[Records from a collection]
-- ==== Sys2Proof/Machine/Pins.lean ====
section
/-! DEFINITION. What the pins show (spec/02_signals_and_electrical.md, R52–R55, R71, R72; spec/08, R253, R254;
spec/04, R133): each pin's level follows from the state. What R52 leaves to a bus mode, a presented mode or the card
protocol is `active`; notes/assumptions/109.md. -/

namespace Sys2Proof.Machine

open Sys2Proof

/-- What the device does at a pin: no supply, driven low or high, high impedance, an input or output held by its weak pull-down
or pull-up, a lane at electrical idle, or driven as the protocol of its group says. -/
inductive PinDrive where
  | unpowered | low | high | highZ | pullDown | pullUp | electricalIdle | active
  deriving DecidableEq, Repr, Inhabited

/-- Driven high or low. -/
def driven (b : Bool) : PinDrive := if b then .high else .low

/-- The main rails supply the pins of VIO18 and VIO33. -/
def railsOn (d : Device) : Bool := d.pins.mainRails

/-- The initial couch has configured the pin groups, and main reset is over (R52). -/
def pinsConfigured (d : Device) : Bool := mainUp d && d.pins.mainPg && d.tx.fabricLive

/-- A pin of the main rails: what it shows in main reset, and once it is configured. -/
def mainPin (d : Device) (inReset configured : PinDrive) : PinDrive :=
  if !railsOn d then .unpowered else if pinsConfigured d then configured else inReset

/-! ### Gates and FAULT# (R71, R72) -/

/-- The gate is push-pull in the committed epoch. -/
def pushPull (d : Device) (g : Nat) : Bool := (curLeaf d).gates.any (fun r => r.gate == g && r.drive == 0)

/-- GATEn (R72): held low; released, it is driven high, or let go to the board's pull-up. Without VSTBY it has no supply. -/
def gatePin (d : Device) (g : Nat) : PinDrive :=
  if !d.pins.vstby then .unpowered
  else if !hasBit d.is_.gates g then .low
  else if pushPull d g then .high else .highZ

/-- What a gate pin shows in turn as VSTBY comes up (R60 steps 2 and 3, R72), which VSTBY_POWER_ON passes through in one
command: no supply, the internal pull-down, driven low. -/
def gatePowerOn : List PinDrive := [.unpowered, .pullDown, .low]

/-- FAULT# is driven low (R71): in the F2 safe state and until the next initial couch, in Scrap and Indeterminate. -/
def faultLow (d : Device) : Bool := d.power.state == .safe || d.power.faultHeld || d.lc.state == 7 || d.lc.state == 8

/-- FAULT#, an open drain of the standby bank. -/
def faultPin (d : Device) : PinDrive := if !d.pins.vstby then .unpowered else if faultLow d then .low else .highZ

/-! ### GPIO (R52, R133, R253, R254) -/

/-- The record of a GPIO. -/
def gpioRec (d : Device) (g : Nat) : Option PinRec := (curLeaf d).pins.find? (fun p => p.kind == 1 && p.index == g)

/-- A configured GPIO by its record: an input, a static level, high while its domain is Passed, or its domain's run-point
output, which the F2 safe state holds low. -/
def gpioDriven (d : Device) (r : PinRec) : PinDrive :=
  match r.function with
  | 2 => driven (r.param == 1)
  | 3 => driven ((domain d r.param).state == .passed)
  | 4 => driven (domain d r.param).runOut
  | _ => .pullDown

/-- GPIOg: an input with its pull-down in main reset and while MAIN_PG is low; in Deep Sleep the outputs of functions 3 and 4
are low (R254). -/
def gpioPin (d : Device) (g : Nat) : PinDrive :=
  let r := gpioRec d g
  if railsOn d && d.pins.mainPg && asleep d && r.any (fun x => 3 ≤ x.function) then .low
  else mainPin d .pullDown ((r.map (gpioDriven d)).getD .pullDown)

/-! ### Flash buses (R52–R54) -/

/-- A command of the device is on its bus. -/
def commandOn (d : Device) (f : Nat) : Bool := (tsAt d f).current.isSome

/-- FBm_SCK: low but for a command on the bus. -/
def sckPin (d : Device) (m : Nat) : PinDrive :=
  mainPin d .low (if (List.range 4).any (fun k => commandOn d (4 * m + k)) then .active else .low)

/-- The chip select of flash device `f`: low while a command of it is on the bus, high else. -/
def csPin (d : Device) (f : Nat) : PinDrive := mainPin d .high (driven (!commandOn d f))

/-- FBm_IO: high impedance with its pull-down but for a command on the bus. -/
def flashIoPin (d : Device) (m : Nat) : PinDrive :=
  mainPin d .pullDown (if (List.range 4).any (fun k => commandOn d (4 * m + k)) then .active else .pullDown)

/-- RSTk# of flash device `f` (R53, R54). -/
def rstPin (d : Device) (f : Nat) : PinDrive := mainPin d .low (driven (devAt d f).rstHigh)

/-! ### Upstream ports (R52, R55) -/

/-- UPn_IO: high impedance where R55 says so; a presented port drives it as its mode says. -/
def upIoPin (d : Device) (n : Nat) : PinDrive := mainPin d .pullDown (if portAnswers d n then .active else .pullDown)

/-- UPn_DQS: driven in mode 4 only. -/
def upDqsPin (d : Device) (n : Nat) : PinDrive :=
  mainPin d .pullDown (if portAnswers d n && portMode (curLeaf d) n == 4 then .active else .pullDown)

/-- UPn_ALERT#, an open drain, used in mode 5 only. -/
def alertPin (d : Device) (n : Nat) : PinDrive :=
  mainPin d .highZ (if portAnswers d n && portMode (curLeaf d) n == 5 && (portAt d n).alert then .low else .highZ)

/-! ### Card port, I3C, JTAG (R52) -/

/-- CD_CLK: low but for a command on the card bus. -/
def cardClockPin (d : Device) : PinDrive := if !railsOn d then .unpowered else if d.cd.phase == .none then .low else .active
/-- CD_CMD and CD_DAT. -/
def cardLinePin (d : Device) : PinDrive := if !railsOn d then .unpowered else if d.cd.phase == .none then .highZ else .active
/-- Kn_PWR (R500), which hart 0 also raises in ROM recovery. -/
def cardPowerPin (d : Device) (s : Nat) : PinDrive := if !railsOn d then .unpowered else driven (mainUp d && hasBit d.cdStat.powered s)
/-- M0 and M1: a port without a mode stays at high impedance. -/
def i3cPin (d : Device) (m : Nat) : PinDrive :=
  if !railsOn d then .unpowered else if mainUp d && d.pins.mainPg && i3cMode d m != 0 then .active else .highZ
/-- TDO (R52): driven with the bit shifted out in a Shift state, which a JTAG command passes through; high impedance in every
other state and while MAIN is in reset. -/
def tdoPin (d : Device) (shift : Option Bool) : PinDrive :=
  if !railsOn d then .unpowered else if mainUp d && d.pins.mainPg then (shift.map driven).getD .highZ else .highZ

/-! ### CXL lanes, tamper drivers, inputs (R52) -/

/-- CX_TXP/N: electrical idle in main reset and without a link. -/
def cxTxPin (d : Device) : PinDrive := mainPin d .electricalIdle (if d.cx.linkUp then .active else .electricalIdle)

/-- T0D–T7D and MESH0_D, MESH1_D (sensors 0 to 9): the battery domain drives the pattern of an enabled sensor. -/
def tamperPin (d : Device) (n : Nat) : PinDrive :=
  if !d.bat.vbd then .unpowered else if sensorEnabled d n then driven (driverBit d n) else .highZ

/-- The pins that are inputs only. -/
inductive InputPin where
  | cxPerst | upClk | upCs | upReset | flashDqs | cardDet | tck | tms | tdi | trst | strapGolden | recover | testEn | holdupOk
  | mainPg
  deriving DecidableEq, Repr, Inhabited

/-- The weak pull of an input in main reset. -/
def InputPin.pull : InputPin → PinDrive
  | .upClk | .flashDqs | .trst | .testEn | .holdupOk | .mainPg => .pullDown
  | _ => .pullUp

/-- The input lies in the standby bank. -/
def InputPin.standby : InputPin → Bool
  | .strapGolden | .recover | .testEn | .holdupOk | .mainPg => true
  | _ => false

/-- An input: its pull in main reset; afterwards a plain input. -/
def inputPin (d : Device) (p : InputPin) : PinDrive :=
  if p.standby then (if d.pins.vstby then (if pinsConfigured d then .highZ else p.pull) else .unpowered)
  else mainPin d p.pull .highZ

/-! ### The boundary (R539) -/

/-- The outputs in boundary order: gates, FAULT#, GPIO, flash buses, ports, card port, I3C. -/
def outputPins (d : Device) : List PinDrive :=
  (List.range 32).map (gatePin d) ++ [faultPin d] ++ (List.range 16).map (gpioPin d) ++
    (List.range 16).flatMap (fun m => sckPin d m :: flashIoPin d m :: (List.range 4).map (fun k => csPin d (4 * m + k)) ++
      (List.range 4).map (fun k => rstPin d (4 * m + k))) ++
    (List.range 8).flatMap (fun n => [upIoPin d n, upDqsPin d n, alertPin d n]) ++
    [cardClockPin d, cardLinePin d] ++ (List.range 4).map (cardPowerPin d) ++ (List.range 2).map (i3cPin d)

/-- The level that the device gives a pin, where it gives one. -/
def PinDrive.level : PinDrive → Option Bool
  | .low | .pullDown => some false
  | .high | .pullUp => some true
  | .highZ | .active | .electricalIdle | .unpowered => none

/-- A byte for an output in a boundary sample: 0 low, 1 high, 2 not given by the device. -/
def pinByte (p : PinDrive) : Byte :=
  match p.level with
  | some false => 0
  | some true => 1
  | none => 2

end Sys2Proof.Machine
end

What is being asked:
All that is wanted is a faithful reproduction of the line above with "def upDqsPin (d", the line with "def cxTxPin (d", and every line in between.

Task result:
def upDqsPin (d : Device) (n : Nat) : PinDrive :=
  mainPin d .pullDown (if portAnswers d n && portMode (curLeaf d) n == 4 then .active else .pullDown)

/-- UPn_ALERT#, an open drain, used in mode 5 only. -/
def alertPin (d : Device) (n : Nat) : PinDrive :=
  mainPin d .highZ (if portAnswers d n && portMode (curLeaf d) n == 5 && (portAt d n).alert then .low else .highZ)

/-! ### Card port, I3C, JTAG (R52) -/

/-- CD_CLK: low but for a command on the card bus. -/
def cardClockPin (d : Device) : PinDrive := if !railsOn d then .unpowered else if d.cd.phase == .none then .low else .active
/-- CD_CMD and CD_DAT. -/
def cardLinePin (d : Device) : PinDrive := if !railsOn d then .unpowered else if d.cd.phase == .none then .highZ else .active
/-- Kn_PWR (R500), which hart 0 also raises in ROM recovery. -/
def cardPowerPin (d : Device) (s : Nat) : PinDrive := if !railsOn d then .unpowered else driven (mainUp d && hasBit d.cdStat.powered s)
/-- M0 and M1: a port without a mode stays at high impedance. -/
def i3cPin (d : Device) (m : Nat) : PinDrive :=
  if !railsOn d then .unpowered else if mainUp d && d.pins.mainPg && i3cMode d m != 0 then .active else .highZ
/-- TDO (R52): driven with the bit shifted out in a Shift state, which a JTAG command passes through; high impedance in every
other state and while MAIN is in reset. -/
def tdoPin (d : Device) (shift : Option Bool) : PinDrive :=
  if !railsOn d then .unpowered else if mainUp d && d.pins.mainPg then (shift.map driven).getD .highZ else .highZ

/-! ### CXL lanes, tamper drivers, inputs (R52) -/

/-- CX_TXP/N: electrical idle in main reset and without a link. -/
def cxTxPin (d : Device) : PinDrive := mainPin d .electricalIdle (if d.cx.linkUp then .active else .electricalIdle)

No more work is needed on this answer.